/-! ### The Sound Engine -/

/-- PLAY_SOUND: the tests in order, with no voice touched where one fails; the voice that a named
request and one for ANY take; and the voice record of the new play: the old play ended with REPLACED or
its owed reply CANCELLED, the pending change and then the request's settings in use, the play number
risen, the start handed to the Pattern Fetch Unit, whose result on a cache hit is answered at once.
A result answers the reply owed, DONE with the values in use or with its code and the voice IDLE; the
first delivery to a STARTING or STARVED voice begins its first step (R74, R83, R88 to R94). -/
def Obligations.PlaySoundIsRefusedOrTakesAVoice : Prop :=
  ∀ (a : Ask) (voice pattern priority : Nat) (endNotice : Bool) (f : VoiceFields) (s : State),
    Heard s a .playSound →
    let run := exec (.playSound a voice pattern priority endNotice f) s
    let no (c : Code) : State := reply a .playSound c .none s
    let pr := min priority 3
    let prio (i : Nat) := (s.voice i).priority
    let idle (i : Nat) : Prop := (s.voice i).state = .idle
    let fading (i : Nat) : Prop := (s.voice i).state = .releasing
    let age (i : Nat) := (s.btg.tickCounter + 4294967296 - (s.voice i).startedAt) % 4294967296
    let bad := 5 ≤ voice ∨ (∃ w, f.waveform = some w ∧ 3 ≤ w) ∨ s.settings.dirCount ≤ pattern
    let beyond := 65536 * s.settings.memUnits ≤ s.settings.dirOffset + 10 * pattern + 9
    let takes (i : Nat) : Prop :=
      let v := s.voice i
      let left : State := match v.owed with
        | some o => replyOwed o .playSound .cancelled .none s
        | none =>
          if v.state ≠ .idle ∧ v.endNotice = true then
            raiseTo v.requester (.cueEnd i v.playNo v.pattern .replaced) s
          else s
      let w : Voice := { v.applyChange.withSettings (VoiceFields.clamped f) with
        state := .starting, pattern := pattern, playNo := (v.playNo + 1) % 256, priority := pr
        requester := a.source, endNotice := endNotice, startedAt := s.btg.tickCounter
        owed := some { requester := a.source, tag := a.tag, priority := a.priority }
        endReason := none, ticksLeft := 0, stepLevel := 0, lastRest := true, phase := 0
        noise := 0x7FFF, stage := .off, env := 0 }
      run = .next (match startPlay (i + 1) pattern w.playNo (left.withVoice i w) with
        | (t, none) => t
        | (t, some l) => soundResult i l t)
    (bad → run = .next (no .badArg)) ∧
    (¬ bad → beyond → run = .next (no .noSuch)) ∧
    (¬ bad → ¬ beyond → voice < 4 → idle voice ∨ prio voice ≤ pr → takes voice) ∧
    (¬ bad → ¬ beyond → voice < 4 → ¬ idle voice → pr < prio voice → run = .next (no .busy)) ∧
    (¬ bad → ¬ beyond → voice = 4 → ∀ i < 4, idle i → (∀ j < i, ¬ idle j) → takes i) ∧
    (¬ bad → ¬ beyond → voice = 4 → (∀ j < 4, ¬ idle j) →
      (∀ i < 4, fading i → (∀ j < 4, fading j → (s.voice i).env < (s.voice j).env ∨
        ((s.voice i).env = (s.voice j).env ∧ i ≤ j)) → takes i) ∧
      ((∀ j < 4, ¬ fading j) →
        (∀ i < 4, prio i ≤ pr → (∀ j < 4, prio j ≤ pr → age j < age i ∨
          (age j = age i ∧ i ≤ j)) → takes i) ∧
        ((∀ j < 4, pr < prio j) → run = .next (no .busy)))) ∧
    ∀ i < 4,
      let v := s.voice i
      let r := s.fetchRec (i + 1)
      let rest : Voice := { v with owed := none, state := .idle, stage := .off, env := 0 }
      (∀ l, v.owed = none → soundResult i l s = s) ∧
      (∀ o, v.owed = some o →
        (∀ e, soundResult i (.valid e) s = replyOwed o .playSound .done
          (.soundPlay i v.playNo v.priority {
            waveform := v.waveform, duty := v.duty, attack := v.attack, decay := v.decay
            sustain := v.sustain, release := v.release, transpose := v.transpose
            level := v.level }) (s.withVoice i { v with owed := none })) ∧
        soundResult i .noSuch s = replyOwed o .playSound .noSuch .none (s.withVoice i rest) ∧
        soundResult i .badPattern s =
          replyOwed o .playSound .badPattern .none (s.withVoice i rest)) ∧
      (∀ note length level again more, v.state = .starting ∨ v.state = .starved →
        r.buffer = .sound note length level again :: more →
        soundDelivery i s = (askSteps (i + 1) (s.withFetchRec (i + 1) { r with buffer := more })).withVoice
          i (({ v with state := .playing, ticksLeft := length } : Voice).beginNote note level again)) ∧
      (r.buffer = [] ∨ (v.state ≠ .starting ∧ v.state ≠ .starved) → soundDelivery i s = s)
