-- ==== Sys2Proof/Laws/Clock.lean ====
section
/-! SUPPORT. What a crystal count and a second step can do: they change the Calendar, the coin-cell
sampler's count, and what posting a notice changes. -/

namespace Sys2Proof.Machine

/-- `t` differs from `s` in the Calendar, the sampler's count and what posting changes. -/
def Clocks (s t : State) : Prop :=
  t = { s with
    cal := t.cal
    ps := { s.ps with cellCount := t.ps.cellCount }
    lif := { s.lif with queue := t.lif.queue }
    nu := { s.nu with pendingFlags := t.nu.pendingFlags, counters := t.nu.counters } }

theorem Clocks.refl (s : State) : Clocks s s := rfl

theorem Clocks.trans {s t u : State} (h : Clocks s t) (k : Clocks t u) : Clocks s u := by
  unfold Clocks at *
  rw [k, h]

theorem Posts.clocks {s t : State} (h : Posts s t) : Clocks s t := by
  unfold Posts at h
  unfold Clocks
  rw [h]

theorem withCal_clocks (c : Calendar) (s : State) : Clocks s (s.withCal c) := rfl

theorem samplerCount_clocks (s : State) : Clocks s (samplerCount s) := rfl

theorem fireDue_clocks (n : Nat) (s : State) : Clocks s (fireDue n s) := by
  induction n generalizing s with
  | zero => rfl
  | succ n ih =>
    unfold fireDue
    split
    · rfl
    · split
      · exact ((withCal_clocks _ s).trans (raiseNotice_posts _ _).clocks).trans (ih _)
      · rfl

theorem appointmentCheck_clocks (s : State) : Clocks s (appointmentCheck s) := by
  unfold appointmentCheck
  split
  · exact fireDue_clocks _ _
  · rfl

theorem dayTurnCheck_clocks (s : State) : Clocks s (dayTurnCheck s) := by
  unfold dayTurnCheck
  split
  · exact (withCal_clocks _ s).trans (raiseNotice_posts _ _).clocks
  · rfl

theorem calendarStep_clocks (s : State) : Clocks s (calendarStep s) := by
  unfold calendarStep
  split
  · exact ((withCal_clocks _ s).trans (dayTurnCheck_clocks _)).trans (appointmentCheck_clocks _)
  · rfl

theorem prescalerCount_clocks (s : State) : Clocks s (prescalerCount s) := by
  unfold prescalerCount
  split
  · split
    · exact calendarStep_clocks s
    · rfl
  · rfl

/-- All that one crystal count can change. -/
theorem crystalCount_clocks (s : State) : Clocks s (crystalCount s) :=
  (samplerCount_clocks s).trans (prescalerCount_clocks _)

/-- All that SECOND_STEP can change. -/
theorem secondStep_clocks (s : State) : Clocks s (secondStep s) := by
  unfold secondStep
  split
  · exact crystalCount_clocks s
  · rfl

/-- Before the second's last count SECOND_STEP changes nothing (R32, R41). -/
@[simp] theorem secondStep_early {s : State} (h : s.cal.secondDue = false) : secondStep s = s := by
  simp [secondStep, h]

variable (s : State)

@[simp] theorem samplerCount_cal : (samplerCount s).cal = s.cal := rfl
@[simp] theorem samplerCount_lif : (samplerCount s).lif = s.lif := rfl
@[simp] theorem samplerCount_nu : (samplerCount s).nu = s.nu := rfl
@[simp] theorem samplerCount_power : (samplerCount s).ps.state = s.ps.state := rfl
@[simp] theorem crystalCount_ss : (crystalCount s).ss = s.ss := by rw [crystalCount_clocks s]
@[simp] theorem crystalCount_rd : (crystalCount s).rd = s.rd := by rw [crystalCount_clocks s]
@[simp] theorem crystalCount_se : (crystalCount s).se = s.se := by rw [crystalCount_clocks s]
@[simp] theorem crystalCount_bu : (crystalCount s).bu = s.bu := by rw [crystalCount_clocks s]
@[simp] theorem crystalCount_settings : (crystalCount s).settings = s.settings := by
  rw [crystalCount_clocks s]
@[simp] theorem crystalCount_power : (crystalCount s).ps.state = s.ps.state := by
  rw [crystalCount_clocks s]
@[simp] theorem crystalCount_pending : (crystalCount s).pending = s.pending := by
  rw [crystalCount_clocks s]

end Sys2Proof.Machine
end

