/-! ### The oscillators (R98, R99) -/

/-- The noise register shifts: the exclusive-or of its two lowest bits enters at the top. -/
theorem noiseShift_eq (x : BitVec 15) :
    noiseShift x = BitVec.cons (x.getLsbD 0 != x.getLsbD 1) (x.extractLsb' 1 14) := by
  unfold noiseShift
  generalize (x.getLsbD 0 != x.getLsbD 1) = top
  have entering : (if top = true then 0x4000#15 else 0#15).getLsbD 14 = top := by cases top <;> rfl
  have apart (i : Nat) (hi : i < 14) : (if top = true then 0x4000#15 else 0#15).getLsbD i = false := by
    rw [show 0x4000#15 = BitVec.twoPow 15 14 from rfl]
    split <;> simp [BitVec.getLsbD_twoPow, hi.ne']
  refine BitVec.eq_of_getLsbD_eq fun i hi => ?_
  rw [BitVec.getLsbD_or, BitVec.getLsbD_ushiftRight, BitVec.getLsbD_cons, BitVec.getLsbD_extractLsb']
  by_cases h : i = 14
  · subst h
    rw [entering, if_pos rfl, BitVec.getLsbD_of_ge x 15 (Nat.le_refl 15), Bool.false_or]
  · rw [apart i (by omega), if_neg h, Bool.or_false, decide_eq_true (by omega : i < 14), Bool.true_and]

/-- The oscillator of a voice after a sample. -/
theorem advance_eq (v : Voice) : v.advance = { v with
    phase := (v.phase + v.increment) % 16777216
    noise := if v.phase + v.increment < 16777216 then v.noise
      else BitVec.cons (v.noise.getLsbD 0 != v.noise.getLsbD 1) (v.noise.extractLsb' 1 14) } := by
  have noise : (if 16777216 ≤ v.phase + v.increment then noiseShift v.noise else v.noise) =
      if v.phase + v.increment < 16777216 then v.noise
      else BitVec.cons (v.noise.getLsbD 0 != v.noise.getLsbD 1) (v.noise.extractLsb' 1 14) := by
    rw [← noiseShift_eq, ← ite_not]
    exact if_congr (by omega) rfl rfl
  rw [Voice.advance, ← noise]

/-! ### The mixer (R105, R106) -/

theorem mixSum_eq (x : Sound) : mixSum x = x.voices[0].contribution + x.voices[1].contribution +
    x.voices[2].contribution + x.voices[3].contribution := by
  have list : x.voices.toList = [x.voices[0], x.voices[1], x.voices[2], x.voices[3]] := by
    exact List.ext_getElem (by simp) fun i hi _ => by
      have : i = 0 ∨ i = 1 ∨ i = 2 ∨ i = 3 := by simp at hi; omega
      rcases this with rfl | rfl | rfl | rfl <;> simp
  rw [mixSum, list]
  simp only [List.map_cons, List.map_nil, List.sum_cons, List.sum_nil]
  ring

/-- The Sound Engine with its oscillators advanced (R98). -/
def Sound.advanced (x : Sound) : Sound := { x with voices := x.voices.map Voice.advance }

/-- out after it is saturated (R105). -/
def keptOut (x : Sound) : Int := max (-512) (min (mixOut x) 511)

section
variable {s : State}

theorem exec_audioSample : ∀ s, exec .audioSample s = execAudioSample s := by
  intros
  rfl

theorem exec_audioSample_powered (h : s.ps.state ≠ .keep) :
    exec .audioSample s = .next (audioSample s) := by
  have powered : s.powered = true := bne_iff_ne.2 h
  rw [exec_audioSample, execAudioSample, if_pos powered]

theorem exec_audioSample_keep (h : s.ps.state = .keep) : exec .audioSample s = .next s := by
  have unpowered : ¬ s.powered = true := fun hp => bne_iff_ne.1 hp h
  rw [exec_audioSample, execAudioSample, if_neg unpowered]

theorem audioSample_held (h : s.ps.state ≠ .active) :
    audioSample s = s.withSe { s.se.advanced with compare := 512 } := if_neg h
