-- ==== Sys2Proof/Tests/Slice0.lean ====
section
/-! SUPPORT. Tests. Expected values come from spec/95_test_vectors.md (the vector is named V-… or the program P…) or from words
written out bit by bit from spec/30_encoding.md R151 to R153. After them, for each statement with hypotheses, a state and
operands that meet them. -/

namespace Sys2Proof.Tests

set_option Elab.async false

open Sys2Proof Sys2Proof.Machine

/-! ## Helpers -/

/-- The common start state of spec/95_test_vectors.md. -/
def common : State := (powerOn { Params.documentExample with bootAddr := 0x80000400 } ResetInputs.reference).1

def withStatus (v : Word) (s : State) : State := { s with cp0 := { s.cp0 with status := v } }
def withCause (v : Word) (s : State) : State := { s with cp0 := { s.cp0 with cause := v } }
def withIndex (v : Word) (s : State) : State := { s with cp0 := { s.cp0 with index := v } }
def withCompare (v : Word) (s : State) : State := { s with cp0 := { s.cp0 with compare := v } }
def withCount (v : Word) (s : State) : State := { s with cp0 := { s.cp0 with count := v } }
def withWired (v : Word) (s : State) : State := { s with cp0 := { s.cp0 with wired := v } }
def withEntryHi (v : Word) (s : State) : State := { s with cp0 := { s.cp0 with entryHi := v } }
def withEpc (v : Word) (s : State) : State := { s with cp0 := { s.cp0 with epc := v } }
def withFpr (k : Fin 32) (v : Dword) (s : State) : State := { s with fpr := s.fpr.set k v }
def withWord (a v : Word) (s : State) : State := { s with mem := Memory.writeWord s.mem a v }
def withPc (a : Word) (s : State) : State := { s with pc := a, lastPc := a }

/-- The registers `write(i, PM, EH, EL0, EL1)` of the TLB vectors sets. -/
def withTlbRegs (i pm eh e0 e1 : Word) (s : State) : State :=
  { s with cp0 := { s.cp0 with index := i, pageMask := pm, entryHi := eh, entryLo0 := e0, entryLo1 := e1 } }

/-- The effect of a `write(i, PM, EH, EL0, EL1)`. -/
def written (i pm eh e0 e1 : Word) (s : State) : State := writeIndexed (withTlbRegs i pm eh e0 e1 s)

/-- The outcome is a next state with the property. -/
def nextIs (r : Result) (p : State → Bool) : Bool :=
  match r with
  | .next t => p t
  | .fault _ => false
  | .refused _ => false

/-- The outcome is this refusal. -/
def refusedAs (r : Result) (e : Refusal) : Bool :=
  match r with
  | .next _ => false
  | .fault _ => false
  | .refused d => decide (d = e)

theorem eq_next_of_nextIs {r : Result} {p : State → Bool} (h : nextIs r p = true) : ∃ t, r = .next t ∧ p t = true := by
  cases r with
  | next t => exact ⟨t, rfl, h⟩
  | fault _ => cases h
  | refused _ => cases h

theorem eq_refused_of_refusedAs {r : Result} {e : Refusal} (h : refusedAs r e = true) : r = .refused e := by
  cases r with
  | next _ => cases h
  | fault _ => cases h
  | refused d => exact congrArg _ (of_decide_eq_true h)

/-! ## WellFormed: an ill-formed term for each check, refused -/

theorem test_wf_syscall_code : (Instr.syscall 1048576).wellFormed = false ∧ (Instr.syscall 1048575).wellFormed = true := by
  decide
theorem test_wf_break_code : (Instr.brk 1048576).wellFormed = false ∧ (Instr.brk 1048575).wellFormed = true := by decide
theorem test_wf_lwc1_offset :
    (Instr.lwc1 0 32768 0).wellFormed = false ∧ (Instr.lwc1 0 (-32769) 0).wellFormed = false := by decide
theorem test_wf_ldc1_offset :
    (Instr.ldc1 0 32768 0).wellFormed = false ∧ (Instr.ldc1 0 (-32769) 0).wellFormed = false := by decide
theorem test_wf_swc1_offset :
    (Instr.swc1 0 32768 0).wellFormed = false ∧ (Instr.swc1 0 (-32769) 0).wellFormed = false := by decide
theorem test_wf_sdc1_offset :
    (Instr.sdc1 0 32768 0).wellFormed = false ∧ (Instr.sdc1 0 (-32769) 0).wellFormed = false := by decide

Task item:
The lines above that hold "unfold" are the result; show every one of them.

Solution:
  unfold Clocks at *
  unfold Posts at h
  unfold Clocks
    unfold fireDue
  unfold appointmentCheck
  unfold dayTurnCheck
  unfold calendarStep
  unfold prescalerCount
  unfold secondStep
  unfold noiseShift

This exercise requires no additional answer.